The killers then burst into the upstairs living room, tying up Khan’s family, who later managed to escape.

Slaughtered in bathroom

“It was my mother who discovered the body in the bathroom.” The head was partially severed. “It was such a shocking thing. Every now and then my mother still breaks down.”

Police soon arrested five suspects who allegedly told investigators it was their “religious duty” to kill Khan.

No one has yet to be convicted for the killing and there have been few arrests in the other murders.

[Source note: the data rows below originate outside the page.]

/-- A write of the whole PRF_CTRL (R169): WF_DIV and WF_TRACKS keep their values while the player runs. -/
def State.writePrfCtrl (s : State) (t : Nat) (v : Word) : State :=
  let old := s.rd (PRF_CTRL t)
  let v1 := setFld (setFld v PRF_CTRL.START 0) PRF_CTRL.ABORT 0
  let v2 := if s.playing t then
      setFld (setFld v1 PRF_CTRL.WF_DIV (getFld old PRF_CTRL.WF_DIV)) PRF_CTRL.WF_TRACKS (getFld old PRF_CTRL.WF_TRACKS)
    else v1
  let s1 := s.store (PRF_CTRL t) v2
  let s2 := if bitOf v.toNat 0 then s1.wfStart t else s1
  if bitOf v.toNat 1 then s2.wfAbort t else s2

/-! ### Jumps -/

/-- The boundary at which the last sample of the present pass enters its generators, or entered, or would have (R176, R181). -/
def State.lastSampleAt (s : State) (t : Nat) : Int :=
  let x := s.player t
  (x.nextAt : Int) + ((x.total : Int) - 1 - x.next) * s.wfPeriod t

/-- A jump request of the present instant comes after the decision point of the present pass (R176, R183), 8 CCLK cycles before its
last sample: the decision point lies in sequence time. -/
def State.jumpLate (s : State) (t : Nat) : Bool :=
  let r := if s.is (PRF_STAT t) PRF_STAT.STALLED then min s.now (s.player t).stallFrom else s.now
  s.lastSampleAt t < (r + 32 : Nat)

/-- A jump request (R176 to R178), by the register or by an event of lineage `lin`. In a wait it is late for the pass before, and is
taken at the end of the segment waited for (R183). DESIGN CHOICE (R176 does not say it): a request that reaches a player which does not
run is dropped, and sets no flag. -/
def State.wfJump (s : State) (t lin : Nat) : State :=
  if !s.playing t then s
  else
    let wait := s.is (PRF_STAT t) PRF_STAT.WAITING
    let late := !wait && s.jumpLate t
    let s1 := if (s.player t).jump ≠ none then s.flag (PRF_STAT t) PRF_STAT.JUMP_REPL true else s
    let s2 := if wait || late then s1.flag (PRF_STAT t) PRF_STAT.JUMP_LATE true else s1
    ((s2.modPlayer t (fun x =>
      { x with jump := some (s.rdF (PRF_WF_JUMP t) PRF_WF_JUMP.TARGET, late, lin) })).flag (PRF_STAT t) PRF_STAT.JUMP_PEND true).flag
        (PRF_WF_JUMP t) PRF_WF_JUMP.REQ true

def execWfJumpReq (f : Fin 8) (t : Fin 16) (s : State) : Out :=
  .next (s.hostWrite f (PRF_WF_JUMP t) (setFld (s.rd (PRF_WF_JUMP t)) PRF_WF_JUMP.REQ 1) (fun s => s.wfJump t 0))

/-- A write of the whole PRF_WF_JUMP. -/
def State.writeWfJump (s : State) (t : Nat) (v : Word) : State :=
  let s1 := s.wrF (PRF_WF_JUMP t) PRF_WF_JUMP.TARGET (getFld v PRF_WF_JUMP.TARGET)
  if bitOf v.toNat 31 then s1.wfJump t 0 else s1

/-! ### The stream ring -/

/-- A granule is in time for its sample 0 at `at'` (R180). -/
def State.granuleReady (s : State) (t at' : Nat) : Bool :=
  match (s.player t).posts with
  | (i, _) :: _ => i + 32 ≤ at'
  | [] => false

/-- One posted granule leaves the list of posts. -/
def takePost : List (Nat × Nat) → List (Nat × Nat)
  | (i, n) :: l => if n ≤ 1 then l else (i, n - 1) :: l
  | [] => []

/-- NEXT_SLOT moves on, wrapping at the ring's size (R179). -/
def State.nextSlot (s : State) (t : Nat) : State :=
  s.wrF (PRF_STR_STAT t) PRF_STR_STAT.NEXT_SLOT ((s.rdF (PRF_STR_STAT t) PRF_STR_STAT.NEXT_SLOT + 1) % s.ringSlots t)

/-- FILLED less one, with its post. -/
def State.unfill (s : State) (t : Nat) : State :=
  (s.wrF (PRF_STR_STAT t) PRF_STR_STAT.FILLED (s.rdF (PRF_STR_STAT t) PRF_STR_STAT.FILLED - 1)).modPlayer t (fun x =>
    { x with posts := takePost x.posts })

/-- The next granule in time is consumed and begins to play (R179, R181): an episode ends with it. -/
def State.takeGranule (s : State) (t : Nat) : State :=
  (((s.modPlayer t (fun x => { x with slot := s.rdF (PRF_STR_STAT t) PRF_STR_STAT.NEXT_SLOT })).unfill t).nextSlot t)

/-- STR_POST (R179, R181): the debt is paid first, the excess refused. -/
def State.strPost (s : State) (t n : Nat) : State :=
  let debt := s.rdN (PRF_STR_DEBT t)
  let paid := min n debt
  let filled := s.rdF (PRF_STR_STAT t) PRF_STR_STAT.FILLED
  let room := s.ringSlots t - filled
  let acc := min (n - paid) room
  let s1 := (s.wrN (PRF_STR_DEBT t) (debt - paid)).wrF (PRF_STR_STAT t) PRF_STR_STAT.FILLED (filled + acc)
  let s2 := if acc = 0 then s1 else s1.modPlayer t (fun x => { x with posts := x.posts ++ [(s.now, acc)] })
  if room < n - paid then s2.flag (PRF_STAT t) PRF_STAT.OVERPOST true else s2

def execStrPost (f : Fin 8) (t : Fin 16) (v : Word) (s : State) : Out :=
  .next (s.hostWrite f (PRF_STR_POST t) v (fun s => s.strPost t (v.toNat % 2 ^ 13)))

/-- An underrun episode begins (R181): raised, counted and emitted once. -/
def State.episodeStart (s : State) (t : Nat) : State :=
  if (s.player t).episode then s
  else
    ((((s.modPlayer t (fun x => { x with episode := true })).flag (PRF_STAT t) PRF_STAT.UNDERRUN true).bump (PRF_UNDER_CNT t)
      1).emitRegion t evUnderrun).raiseRegion .underrun t

/-- A granule whose time passes unposted is skipped in HOLD (R181). A post that came too late for it pays for it. -/
def State.skipGranule (s : State) (t : Nat) : State :=
  let s1 := if s.rdF (PRF_STR_STAT t) PRF_STR_STAT.FILLED = 0 then s.wrN (PRF_STR_DEBT t) ((s.rdN (PRF_STR_DEBT t) + 1) % 2 ^ 13)
    else s.unfill t
  (((s1.bump (PRF_SKIP_CNT t) 1).nextSlot t).flag (PRF_STAT t) PRF_STAT.HOLDING true).modPlayer t (fun x =>
    { x with next := x.next + 32, nextAt := x.nextAt + 32 * s.wfPeriod t })

/-- The granule due at the present boundary is not in time (R181). -/
def State.underrunNow (s : State) (t : Nat) : State :=
  let s1 := s.episodeStart t
  if s.is (PRF_CTRL t) PRF_CTRL.UNDERRUN_MODE then
    (s1.flag (PRF_STAT t) PRF_STAT.STALLED true).modPlayer t (fun x => { x with stallFrom := s.now })
  else s1.skipGranule t

/-- Sample 0 of a granule of a stream segment is due, and the granule is not in time (R180). -/
def State.granuleMissing (s : State) (t at' : Nat) : Bool :=
  let x := s.player t
  x.stream && x.next % 32 = 0 && x.next < x.total && !s.granuleReady t at'

/-! ### Samples -/

/-- The BAR2 offset of the words of sample `k` of the present pass (R169, R171, R179). -/
def State.sampleAddr (s : State) (t k : Nat) : Nat :=
  let x := s.player t
  let blk := dieMem (t / 4) (s.rdN (PRF_WF_BASE t))
  if x.stream then
    blk + s.rdN (PRF_STR_BASE t) % 2 ^ 24 + x.slot * s.granBytes t + k % 32 * 4 * s.tracks t
  else blk + x.addr + k * 4 * s.tracks t

/-- The trigger of a segment's start (R174). -/
def State.segTrigger (s : State) (t : Nat) : State :=
  let x := s.player t
  if x.seg PRF_SEG_CTRL.TRIG_OUT = 1 && (x.firstPass || x.seg PRF_SEG_CTRL.TRIG_EVERY = 1) then
    let at' := if s.is (PRF_CTRL t) PRF_CTRL.TRIG_AT_LATCH then s.now + s.period t + 64 else s.now
    s.emitCaused (t / 4) (regionProd t (evWfTrig + x.seg PRF_SEG_CTRL.TRIG_SEL)) at' x.segLin
  else s

/-- The track values of one sample from byte offset `a` on (R169). -/
def State.readTracks (s : State) (a : Nat) : Nat → State × List Int
  | 0 => (s, [])
  | n + 1 =>
    let m := s.memGet a 4
    let r := State.readTracks m.1 (a + 4) n
    (r.1, signed 32 m.2.1 :: r.2)

/-- The next sample enters the generators of the units that follow it (R169, R172), at the present boundary. DESIGN CHOICE (R172: a host
write to a granule that plays or is read next may or may not be seen by that pass): it is seen, the words being read as the sample
enters. -/
def State.enterSample (s : State) (t : Nat) : State :=
  let x := s.player t
  let s1 := if x.stream && x.next % 32 = 0 then s.takeGranule t else s
  let s2 := (if x.next = 0 then s1.segTrigger t else s1).flag (PRF_STAT t) PRF_STAT.HOLDING false
  let s3 := s2.modPlayer t (fun y =>
    { y with episode := false, next := y.next + 1, nextAt := s.now + s.wfPeriod t })
  let m := s3.readTracks (s2.sampleAddr t x.next) (s.tracks t)
  (m.1.modPlayer t (fun y => { y with sample := m.2 })).each (unitsOf t) (fun s p =>
    s.modUnit p (fun u => { u with gen := { u.gen with keep := none } }))

/-- The boundary of the next sample, reached now: a stop, an underrun, or the sample. -/
def State.sampleNow (s : State) (t : Nat) : State :=
  if (s.player t).abort then s.playerStop t
  else if s.granuleMissing t s.now then s.underrunNow t
  else s.enterSample t

/-- The player is at a sample of a pass, neither waiting nor stalled. -/
def State.sampleDue (s : State) (t : Nat) : Bool :=
  s.playing t && !s.is (PRF_STAT t) PRF_STAT.WAITING && !s.is (PRF_STAT t) PRF_STAT.STALLED &&
    (s.player t).next < (s.player t).total

/-- WF_SAMPLE (R172). -/
def State.wfSample (s : State) (t : Nat) : State :=
  if s.sampleDue t then (s.advance (s.player t).nextAt).sampleNow t else s

def execWfSample (t : Fin 16) (s : State) : Out := .next (s.wfSample t)

/-- UNDERRUN (R181): only where the granule due next is not in time. -/
def State.underrunRow (s : State) (t : Nat) : State :=
  if s.sampleDue t && s.granuleMissing t (max s.now (s.player t).nextAt) then
    (s.advance (s.player t).nextAt).underrunNow t
  else s

def execUnderrun (t : Fin 16) (s : State) : Out := .next (s.underrunRow t)

/-- STALL_RESUME (R181): the first loop boundary at least 8 CCLK cycles after the missing granule's post. -/
def State.stallResume (s : State) (t : Nat) : State :=
  match (s.player t).posts with
  | [] => s
  | (i, _) :: _ =>
    if s.playing t && s.is (PRF_STAT t) PRF_STAT.STALLED then
      let s1 := s.advance (nextMultiple (s.period t) (max (i + 32) s.now))
      (((s1.wr64 (PRF_STALL_LO t) (s1.stalled t)).flag (PRF_STAT t) PRF_STAT.STALLED false).modPlayer t (fun x =>
        { x with resumedAt := s1.now })).enterSample t
    else s

def execStallResume (t : Fin 16) (s : State) : Out := .next (s.stallResume t)

/-- WF_WAIT_END (R175): the first loop boundary at least four ECLK cycles after the trigger, and not before the wait. -/
def State.wfWaitEnd (s : State) (t : Nat) : State :=
  match (s.player t).trigAt with
  | none => s
  | some a =>
    if s.playing t && s.is (PRF_STAT t) PRF_STAT.WAITING then
      let s1 := s.advance (max (s.effectAt t a) (s.player t).nextAt)
      ((s1.flag (PRF_STAT t) PRF_STAT.WAITING false).modPlayer t (fun x =>
        { x with trigAt := none, nextAt := s1.now, segLin := max x.segLin x.trigLin })).sampleNow t
    else s

def execWfWaitEnd (t : Fin 16) (s : State) : Out := .next (s.wfWaitEnd t)

/-- An event of lineage `lin` reaches a waiting player's trigger input (R175); whether it is consumed. -/
def State.wfTrigger (s : State) (t lin : Nat) : State × Bool :=
  if s.playing t && s.is (PRF_STAT t) PRF_STAT.WAITING && (s.player t).trigAt = none then
    (s.modPlayer t (fun x => { x with trigAt := some s.now, trigLin := s.causedLin (t / 4) (0x100 * (t % 4) + 8) lin }), true)
  else (s, false)

/-! ### The end of a pass -/

/-- The segment that follows by the normal order begins, or its next pass; none where the player would stop (R171, R173). -/
def State.normalNext (s : State) (t : Nat) : Option State :=
  let x := s.player t
  if x.loops = 0xFFFF || s.rdN (PRF_PASS t) ≤ x.loops then
    some (s.modPlayer t (fun x => { x with next := 0, firstPass := false }))
  else if x.seg PRF_SEG_CTRL.END = 1 then none
  else some (s.chooseSeg t (x.seg PRF_SEG_CTRL.NEXT) x.nextAt 0)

Most have been claimed by the likes of JMB or international jihadists such as the Islamic State organisation or Al Qaeda’s South Asia wing.

While more than 90 per cent of Bangladesh’s 160 million population are Muslims, it is an avowedly secular state.

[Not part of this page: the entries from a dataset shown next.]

-- ==== Sys2Proof/Machine/Data.lean ====
section
/-! DEFINITION. Result rings, the host link, the spine and completion notices (R339 to R350, R360 to R363 and R365 of
11_data_movement_and_credits.md). A record in transit between a region's result buffer and the hub is an entry of the hub's
`spine` list; its fate reaches the die in a notice. -/

namespace Sys2Proof.Machine

/-! ### Rings -/

/-- What the hub holds of ring `r` beside its descriptor. -/
def State.ring (s : State) (r : Nat) : RingState := mapGet {} r s.hub.rings

/-- The state with ring `r` changed. -/
def State.modRing (s : State) (r : Nat) (g : RingState → RingState) : State :=
  s.modHub (fun h => { h with rings := mapPut {} r (g (s.ring r)) h.rings })

/-- LOG2 of ring `r`: values outside 6 to 24 act as 6 (R363). -/
def State.ringLog (s : State) (r : Nat) : Nat :=
  let n := s.rdF (DMA_RING_SIZE r) DMA_RING_SIZE.LOG2
  if 6 ≤ n && n ≤ 24 then n else 6

/-- Slots of ring `r` written and not released (R341). -/
def State.ringUsed (s : State) (r : Nat) : Nat :=
  (s.rdN (DMA_RING_TAIL r) + 2 ^ 32 - s.rdN (DMA_RING_HEAD r)) % 2 ^ 32

/-- Ring `r` is enabled. -/
def State.ringOn (s : State) (r : Nat) : Bool := s.is (DMA_RING_CTRL r) DMA_RING_CTRL.EN

/-- The hub can write a record to ring `r`: it is enabled and has a free slot, and the host link takes writes (R344, R345). -/
def State.ringTakes (s : State) (r : Nat) : Bool :=
  s.ringOn r && s.ringUsed r < 2 ^ s.ringLog r && !s.is DMA_STAT DMA_STAT.STALL && !s.is DMA_STAT DMA_STAT.LINK_DOWN

/-- Ring `r` refuses a record for want of a free slot alone. -/
def State.ringFull (s : State) (r : Nat) : Bool :=
  s.ringOn r && 2 ^ s.ringLog r ≤ s.ringUsed r && !s.is DMA_STAT DMA_STAT.STALL && !s.is DMA_STAT DMA_STAT.LINK_DOWN

/-- A record of unit `p`, or of the package, is dropped at ring `r` (R344). One dropped for want of a free slot is remembered for a HEAD
write of the same PCLK cycle (R360); `noted` says that a notice counts it. -/
def State.ringDrop (s : State) (r : Nat) (p : Option Nat) (noted : Bool) (bs : List (BitVec 8)) : State :=
  ((s.bump (DMA_RING_DROP r) 1).flag (DMA_RING_STAT r) DMA_RING_STAT.DROPPED true).modRing r (fun x =>
    { x with
      drops := x.drops + 1
      lateAt := if s.ringFull r then s.now else x.lateAt
      late := (if s.inCycle x.lateAt then x.late else []) ++ (if s.ringFull r then
        [(p, (p.map (fun p => mapGet 0 p s.hub.dropMarks == 1)).getD false, noted, bs)] else []) })

/-- The 32 bytes of a record are written to the next slot of ring `r` (R341, R343). -/
def State.ringWrite (s : State) (r : Nat) (bs : List (BitVec 8)) : State :=
  let tail := s.rdN (DMA_RING_TAIL r)
  ((s.post (.write ((s.rd64 (DMA_RING_BASE_LO r) + 32 * (tail % 2 ^ s.ringLog r)) % 2 ^ 64) bs)).wrN (DMA_RING_TAIL r)
    ((tail + 1) % 2 ^ 32)).modRing r (fun x =>
      { x with since := x.since + 1, firstAt := if x.since = 0 then s.now else x.firstAt })

/-- A record of no unit (the package's own) reaches ring `r`. -/
def State.ringPut (s : State) (r : Nat) (bs : List (BitVec 8)) : State :=
  if s.ringTakes r then s.ringWrite r bs else s.ringDrop r none false bs

/-- A record of unit `p` reaches ring `r`: written, with DROP_SINCE after a drop of the unit's, or dropped with the unit marked
(R344); `noted` says that a notice counts its fate. -/
def State.unitPut (s : State) (r p : Nat) (bs : List (BitVec 8)) (noted : Bool := false) : State :=
  if s.ringTakes r then
    (s.ringWrite r (if mapGet 0 p s.hub.dropMarks = 1 then withFlags bs flDropSince else bs)).modHub (fun h =>
      { h with dropMarks := mapPut 0 p 0 h.dropMarks })
  else (s.ringDrop r (some p) noted bs).modHub (fun h => { h with dropMarks := mapPut 0 p 1 h.dropMarks })

/-- WB_CNT of ring `r`, 0 acting as 1 (R363). -/
def State.wbCnt (s : State) (r : Nat) : Nat := max 1 (s.rdF (DMA_RING_MOD r) DMA_RING_MOD.WB_CNT)

/-- WB_US and INT_US of ring `r`, in ticks (R363). -/
def State.ringUs (s : State) (r : Nat) : Nat := usTicks * s.rdF (DMA_RING_MOD r) DMA_RING_MOD.INT_US

/-- The MSI-X message of ring `r`, on its vector of its owner's table (R343). -/
def State.ringMsix (s : State) (r : Nat) : State :=
  (s.modRing r (fun x => { x with lastInt := some s.now, held := false })).sendMsix
    (s.rdF (DMA_RING_CTRL r) DMA_RING_CTRL.OWNER) (s.rdF (DMA_RING_CTRL r) DMA_RING_CTRL.VEC)

/-- RING_WRITEBACK (R343, R345): TAIL and the drop count are posted, once WB_CNT records wait for it or WB_US after the first that
does; with IEN a message follows, held back until INT_US after the previous one. -/
def State.ringWriteback (s : State) (r : Nat) : State :=
  let x := s.ring r
  if x.since = 0 || s.is DMA_STAT DMA_STAT.LINK_DOWN then s
  else
    let s1 := if s.wbCnt r ≤ x.since then s else s.advance (x.firstAt + s.ringUs r)
    let s2 := (s1.post (.write (s.rd64 (DMA_RING_WB_LO r)) (leBytes 4 (s.rdN (DMA_RING_TAIL r)) ++ leBytes 4 (x.drops % 2 ^ 32)))).modRing r
      (fun x => { x with since := 0 })
    if !s2.is (DMA_RING_CTRL r) DMA_RING_CTRL.IEN then s2
    else
      match x.lastInt with
      | none => s2.ringMsix r
      | some t => if t + s2.ringUs r ≤ s2.now then s2.ringMsix r else s2.modRing r (fun x => { x with held := true })

def execRingWriteback (r : Fin 64) (s : State) : Out := .next (s.ringWriteback r)

/-- RING_MSIX_HOLDOFF_END (R343): the message that was held back is sent. -/
def State.ringHoldoffEnd (s : State) (r : Nat) : State :=
  let x := s.ring r
  match x.lastInt with
  | some t =>
    if !x.held then s
    else
      let s1 := s.advance (t + s.ringUs r)
      if s.is (DMA_RING_CTRL r) DMA_RING_CTRL.IEN then s1.ringMsix r else s1.modRing r (fun x => { x with held := false })
  | none => s

def execRingMsixHoldoffEnd (r : Fin 64) (s : State) : Out := .next (s.ringHoldoffEnd r)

For most of the first four decades after winning the 1971 independence war with Pakistan, Bangladesh had a reputation for religious tolerance and Sufi Muslim services drew tens of millions of worshippers.

But Islamist groups, discredited by their war-time allegiance to Pakistan, grew in strength over the decades.

The largest Islamist party, Jamaat-i-Islami, became a key ally of the mainstream opposition before being banned by Prime Minister Sheikh Hasina in a move critics say pushed its followers towards extremism.

Mubashar Hasan, an expert on political Islam, said Bangladesh’s fate was familiar to other Muslim-majority countries where extremists have tried to impose a very narrow form of religion. “Pakistan, Egypt and Iraq are facing similar problems,” said Hasan from Dhaka’s University of Liberal Arts.

He urged Hasina’s government to co-opt Islamic scholars to join a campaign “to delegitimise religious justification of violence and terrorism carried out by these extremists”.

Militants ‘brainwashed’

There is a widespread fear that youths struggling to find work in an impoverished country are being radicalised in madrassahs.

“These militants tend to be half-educated or illiterate and become brainwashed,” said Rezaul Haq Chanpuri, an activist from a prominent Sufi family.

“There is a section of the country which believes these militants and the clerics who preach Salafi-Wahabi Islam represent the rightful path while Sufis are deviants.”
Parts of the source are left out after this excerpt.